Data items
--------------------

-- ==== Sys2Proof/Machine/Numerics.lean ====
section
/-! DEFINITION. The numeric configuration functions EXPMAP (R124) and COEF (R125), their reference definitions (an exact
real value rounded once to binary32), and the derived coefficients of R28 to R31.

The reference is a real-number expression, and `round32` of it is decided here by integers alone, for every operand. An
enclosure is two rationals with the exact real value between them; where both round to the same binary32 value, that value is
the reference's, since rounding is monotone. Where they do not, the exact value is compared with the midpoints between their
two roundings: a power of a rational, and a sine of a rational part of a turn, are algebraic numbers, so each comparison is
one of integers. -/

namespace Sys2Proof.Machine

/-- The sum of the values of the magnitudes `m` and `m + 1`, in units: twice the point between them up to which rounding goes
to `m`. -/
def midSum (m : Nat) : Nat := unitsOfMag m + unitsOfMag (m + 1)

/-- An exact value rounds to a magnitude above `m`, by how twice the value compares with `midSum m`: ties go to the even
magnitude (R13). -/
def roundsAbove (m : Nat) (twice : Ordering) : Bool := twice = .gt || (twice = .eq && m % 2 = 1)

/-- The first magnitude from `m` up, at most `fuel` further, above which the exact value does not round. -/
def roundUpFrom (above : Nat → Bool) : Nat → Nat → Nat
  | 0, m => m
  | fuel + 1, m => if above m then roundUpFrom above fuel (m + 1) else m

/-- The rounded magnitude of an exact value, from those of the two ends of an enclosure of it and the comparison of twice the
value with each `midSum`; where the ends round alike, nothing is left to compare. -/
def roundBetween (twiceValue : Nat → Ordering) (low high : Nat) : Nat :=
  roundUpFrom (fun m => roundsAbove m (twiceValue m)) (high - low) low

/-- Fractional bits of the fixed-point enclosure of a power. -/
def powBits : Nat := 256

/-- Newton's iteration for an integer square root, `k` times from `g`. -/
@[irreducible] def newtonSqrt : Nat → Nat → Nat → Nat
  | 0, _, g => g
  | k + 1, n, g => newtonSqrt k n ((g + n / g) / 2)

/-- An integer at or above the square root of `n`: twelve Newton steps, checked; the check's other branch is sound for
every `n` and never taken. -/
def sqrtAbove (n : Nat) : Nat :=
  if n ≤ (newtonSqrt 12 n (2 ^ (n.log2 / 2 + 1)) + 1) * (newtonSqrt 12 n (2 ^ (n.log2 / 2 + 1)) + 1) then
    newtonSqrt 12 n (2 ^ (n.log2 / 2 + 1)) + 1
  else n + 1

/-- An integer at or below the square root of `n`. -/
def sqrtBelow (n : Nat) : Nat := n / sqrtAbove n

/-- From `v.1 <= 2^powBits * (num/den)^t <= v.2`, the exponent's `j` fractional bits in `k`, lowest first: each bit `b` takes
the enclosure of the power of `t` to that of the power of `(b + t) / 2`, by one square root. Irreducible, so that elaboration
does not unroll it. -/
@[irreducible] def powEnclosure (num den : Nat) : Nat → Nat → Nat × Nat → Nat × Nat
  | 0, _, v => v
  | j + 1, k, v =>
    powEnclosure num den j (k / 2)
      (if k % 2 = 1 then
        (sqrtBelow (v.1 * 2 ^ powBits * num / den), sqrtAbove (v.2 * 2 ^ powBits * num / den + 1))
      else (sqrtBelow (v.1 * 2 ^ powBits), sqrtAbove (v.2 * 2 ^ powBits)))

/-- The significand of a positive finite magnitude: its value is `sigOfMag m * 2^-(scaleOfMag m)` for magnitudes below 2.0. -/
def sigOfMag (m : Nat) : Nat := if m / 2 ^ 23 = 0 then m else 2 ^ 23 + m % 2 ^ 23

/-- The number of fractional bits that go with `sigOfMag`. -/
def scaleOfMag (m : Nat) : Nat := 150 - max (m / 2 ^ 23) 1

/-- The enclosure of `2^powBits * (hi/lo)^p` for `p` strictly between 0 and 1. -/
def ratioPower (lo hi p : F32) : Nat × Nat :=
  powEnclosure (units hi) (units lo) (scaleOfMag (fmag p)) (sigOfMag (fmag p)) (2 ^ powBits, 2 ^ powBits)

/-- The rounded lower end of the enclosure of `lo * (hi/lo)^p`, a magnitude. -/
def expmapLow (lo hi p : F32) : Nat := roundMag (units lo * (ratioPower lo hi p).1) (2 ^ powBits)

/-- The rounded upper end of the enclosure of `lo * (hi/lo)^p`, a magnitude. -/
def expmapHigh (lo hi p : F32) : Nat := roundMag (units lo * (ratioPower lo hi p).2) (2 ^ powBits)

/-- The exponent `p` as a fraction in lowest terms, for `p` below 2.0. -/
def exponentOf (p : F32) : Nat × Nat :=
  (sigOfMag (fmag p) / (sigOfMag (fmag p)).gcd (2 ^ scaleOfMag (fmag p)),
    2 ^ scaleOfMag (fmag p) / (sigOfMag (fmag p)).gcd (2 ^ scaleOfMag (fmag p)))

/-- How `2 * a * (b/a)^(e.1/e.2)` compares with `c`, for `e.1 <= e.2`: both sides raised to the power `e.2`. -/
def comparePower (a b : Nat) (e : Nat × Nat) (c : Nat) : Ordering := compare (2 ^ e.2 * a ^ (e.2 - e.1) * b ^ e.1) (c ^ e.2)

/-- The magnitude of `round32(lo * (hi/lo)^p)` for `p` strictly between 0 and 1. -/
def expmapMag (lo hi p : F32) : Nat :=
  roundBetween (fun m => comparePower (units lo) (units hi) (exponentOf p) (midSum m)) (expmapLow lo hi p)
    (expmapHigh lo hi p)

/-- The reference EXPMAP, `round32(lo * (hi/lo)^p)` (R124), for `0 < lo <= hi` finite and `p` in [0, 1]. -/
def expmapRef (lo hi p : F32) : F32 :=
  if p = plusZero then lo else if p = one then hi else pack false (expmapMag lo hi p)

/-- The properties R124 names of every EXPMAP at the bounds `lo`, `hi`: the two end points, and non-decreasing in `p`
(so that the result lies in [lo, hi]). -/
abbrev ExpmapLaw (lo hi : F32) (g : F32 → F32) : Prop :=
  g plusZero = lo ∧ g one = hi ∧
    ∀ p r : F32, inUnit p = true → inUnit r = true → fle p r = true → fle (g p) (g r) = true

/-- The configured EXPMAP number `k`: the free function where it has the properties of R124, else a function that has
them, so that exactly the functions R124 admits are left open (log entry 12). -/
@[irreducible] def expmapConfigured (k : Nat) (lo hi p : F32) : F32 :=
  if ExpmapLaw lo hi (Config.freeExpmap k lo hi) then Config.freeExpmap k lo hi p
  else if p = one then hi else lo

/-- The operands R124 defines EXPMAP on. -/
def expmapDomain (lo hi p : F32) : Bool := posFinite lo && posFinite hi && fle lo hi && inUnit p

/-- EXPMAP(lo, hi, p) (R124). -/
def expmap (fn : NumericFn) (lo hi p : F32) : F32 :=
  if expmapDomain lo hi p then
    match fn with
    | .reference => expmapRef lo hi p
    | .configured k => expmapConfigured k lo hi p
  else Config.unstatedExpmap lo hi p

/-- Fractional bits of `piBelow`. -/
def piBits : Nat := 256

/-- floor(pi * 2^256). -/
def piBelow : Nat := 0x3243f6a8885a308d313198a2e03707344a4093822299f31d0082efa98ec4e6c89

/-- One level of the nested Taylor series of sin(t)/t: with `t^2 = a2/d2` and the rest of the series `v.1/v.2`,
`1 - t^2/c * (v.1/v.2)` as a numerator and a denominator. -/
def sinLevel (a2 d2 c : Nat) (v : Nat × Nat) : Nat × Nat := (c * d2 * v.2 - a2 * v.1, c * d2 * v.2)

/-- The Taylor series of sin(t)/t in nested form, exactly: with `t^2 = a2/d2`, from term `k` on and `n` levels deep,
`1 - t^2/((2k+2)(2k+3)) * (1 - ...)` as a numerator and a denominator. Irreducible, so that elaboration does not unroll it. -/
@[irreducible] def sinSeries (a2 d2 : Nat) : Nat → Nat → Nat × Nat
  | 0, _ => (1, 1)
  | n + 1, k => sinLevel a2 d2 ((2 * k + 2) * (2 * k + 3)) (sinSeries a2 d2 n (k + 1))

/-- A partial sum of the series that ends with a subtracted term: at or below sin(t)/t. -/
def sinRatioBelow (a d : Nat) : Nat × Nat := sinSeries (a * a) (d * d) 35 0

/-- A partial sum of the series that ends with an added term: at or above sin(t)/t. -/
def sinRatioAbove (a d : Nat) : Nat × Nat := sinSeries (a * a) (d * d) 34 0

/-- The fraction `r/b` of a half turn folded into [0, 1/2]: the `r'` with sin(pi*r/b) = sin(pi*r'/b), for `r <= b`. -/
def foldQuarter (r b : Nat) : Nat := if b < 2 * r then b - r else r

/-- The rounded lower end of the enclosure of `2 * sin(pi * r/b)`, `0 <= r/b <= 1/2`, a magnitude. -/
def sineLow (r b : Nat) : Nat :=
  roundMag (2 ^ 150 * (piBelow * r) * (sinRatioBelow (piBelow * r) (2 ^ piBits * b)).1)
    (2 ^ piBits * b * (sinRatioBelow (piBelow * r) (2 ^ piBits * b)).2)

/-- The rounded upper end of the enclosure of `2 * sin(pi * r/b)`: the series at the lower bound of `pi`, plus `2^-256` for
the distance to `pi` itself. -/
def sineHigh (r b : Nat) : Nat :=
  roundMag
    (2 ^ 150 * (piBelow * r * (sinRatioAbove (piBelow * r) (2 ^ piBits * b)).1 * 2 ^ piBits
      + 2 ^ piBits * b * (sinRatioAbove (piBelow * r) (2 ^ piBits * b)).2))
    (2 ^ piBits * b * (sinRatioAbove (piBelow * r) (2 ^ piBits * b)).2 * 2 ^ piBits)

/-- One step of `halfTurns`. -/
def turnStep (c : Nat) (v : Int × Int × Nat) : Int × Int × Nat :=
  (v.2.1, c * v.2.1 - 2 ^ 150 * 2 ^ 150 * v.1,
    if (if v.2.2 % 2 = 0 then v.2.1 ≤ 0 else 0 ≤ v.2.1) then v.2.2 + 1 else v.2.2)

/-- Turning `k` times by the angle `t` in (0, pi/2] with `2 * cos(t) = c / 2^150`: the multiples `2^(150*(k-1)) * sin(k*t)/sin(t)`
and `2^(150*k) * sin((k+1)*t)/sin(t)`, integers by the addition theorem, and the number of whole half turns in `k*t`, one more
wherever the sine's sign turns. Irreducible, so that elaboration does not unroll it. -/
@[irreducible] def halfTurns (c : Nat) : Nat → Int × Int × Nat
  | 0 => (0, 1, 0)
  | k + 1 => turnStep c (halfTurns c k)

/-- How `2^151 * sin(pi * r/b)` compares with `c`, for `r/b` in [0, 1/2]. The sine is the cosine of `pi * (b-2r)/(2b)`, and
`c / 2^151`, below 1, that of an angle `t`, so it is a matter of how many half turns `2b` times `t` makes. -/
def compareSine (r b c : Nat) : Ordering :=
  if 2 ^ 151 < c then .lt
  else if c = 2 ^ 151 then compare (2 * r) b
  else match compare (halfTurns c (2 * b)).2.2 (b - 2 * r) with
    | .eq => if (halfTurns c (2 * b)).1 = 0 then .eq else .gt
    | o => o

/-- The magnitude of `round32(2 * sin(pi * r/b))`, `0 <= r/b <= 1/2`. -/
def sineMag (r b : Nat) : Nat :=
  roundBetween (fun m => compareSine (r / r.gcd b) (b / r.gcd b) (midSum m)) (sineLow r b) (sineHigh r b)

/-- `fhz / sr` reduced by whole turns (an even number of half turns), in units, over `units sr`. -/
def turnPart (fhz sr : F32) : Nat := units fhz % (2 * units sr)

/-- The sine is negative in the second half turn. -/
def sineNegative (fhz sr : F32) : Bool := units sr < turnPart fhz sr

/-- The angle folded into the first quarter turn, in units over `units sr`. -/
def quarterPart (fhz sr : F32) : Nat := foldQuarter (turnPart fhz sr % units sr) (units sr)

/-- The reference COEF, `round32(2 * sin(pi * fhz / sr))` (R125), for finite `fhz >= 0` and finite `sr > 0`. An exact
zero is +0.0 and a negative value that rounds to zero is -0.0 (DEDUCED, log entry 11). -/
def coefRef (fhz sr : F32) : F32 :=
  if quarterPart fhz sr = 0 then plusZero
  else pack (sineNegative fhz sr) (sineMag (quarterPart fhz sr) (units sr))

/-- The configured COEF number `k`: the free function where its result is finite and in [-2, 2], as R125 names, else
+0.0, so that exactly the functions R125 admits are left open (log entry 12). -/
def coefConfigured (k : Nat) (fhz sr : F32) : F32 :=
  if fmag (Config.freeCoef k fhz sr) ≤ 0x40000000 then Config.freeCoef k fhz sr else plusZero

/-- The operands R125 defines COEF on. -/
def coefDomain (fhz sr : F32) : Bool := isFinite fhz && fle plusZero fhz && posFinite sr

/-- COEF(fhz, sr) (R125). -/
def coef (fn : NumericFn) (fhz sr : F32) : F32 :=
  if coefDomain fhz sr then
    match fn with
    | .reference => coefRef fhz sr
    | .configured k => coefConfigured k fhz sr
  else Config.unstatedCoef fhz sr

/-- FREQ_HZ from FREQ_N (R28). -/
@[irreducible] def deriveFreqHz (cfg : Config) (freqN : F32) : F32 := expmap cfg.expmap cfg.fMin cfg.fMax freqN

/-- F from FREQ_N (R29, R126): clamped from above only (R117). -/
@[irreducible] def deriveF (cfg : Config) (freqN : F32) : F32 :=
  fmin (coef cfg.coef (deriveFreqHz cfg freqN) cfg.sampleRate) cfg.fClamp

/-- Q from Q_N (R30). -/
@[irreducible] def deriveQ (cfg : Config) (qN : F32) : F32 := expmap cfg.expmap cfg.qMin cfg.qMax qN

/-- DAMP from Q_N (R31, R128): `1.0 / Q` is one binary32 division. -/
@[irreducible] def deriveDamp (cfg : Config) (qN : F32) : F32 :=
  fmax (fdiv cfg.denormalMode one (deriveQ cfg qN)) cfg.dampFloor

end Sys2Proof.Machine
end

--------------------

HOW TO COMPLETE THIS TASK: The answer is the run of lines above from the line containing "a denominator. -/" through the line containing "def sineLow (r", copied exactly and alone.

RESULT:
`1 - t^2/c * (v.1/v.2)` as a numerator and a denominator. -/
def sinLevel (a2 d2 c : Nat) (v : Nat × Nat) : Nat × Nat := (c * d2 * v.2 - a2 * v.1, c * d2 * v.2)

/-- The Taylor series of sin(t)/t in nested form, exactly: with `t^2 = a2/d2`, from term `k` on and `n` levels deep,
`1 - t^2/((2k+2)(2k+3)) * (1 - ...)` as a numerator and a denominator. Irreducible, so that elaboration does not unroll it. -/
@[irreducible] def sinSeries (a2 d2 : Nat) : Nat → Nat → Nat × Nat
  | 0, _ => (1, 1)
  | n + 1, k => sinLevel a2 d2 ((2 * k + 2) * (2 * k + 3)) (sinSeries a2 d2 n (k + 1))

/-- A partial sum of the series that ends with a subtracted term: at or below sin(t)/t. -/
def sinRatioBelow (a d : Nat) : Nat × Nat := sinSeries (a * a) (d * d) 35 0

/-- A partial sum of the series that ends with an added term: at or above sin(t)/t. -/
def sinRatioAbove (a d : Nat) : Nat × Nat := sinSeries (a * a) (d * d) 34 0

/-- The fraction `r/b` of a half turn folded into [0, 1/2]: the `r'` with sin(pi*r/b) = sin(pi*r'/b), for `r <= b`. -/
def foldQuarter (r b : Nat) : Nat := if b < 2 * r then b - r else r

/-- The rounded lower end of the enclosure of `2 * sin(pi * r/b)`, `0 <= r/b <= 1/2`, a magnitude. -/
def sineLow (r b : Nat) : Nat :=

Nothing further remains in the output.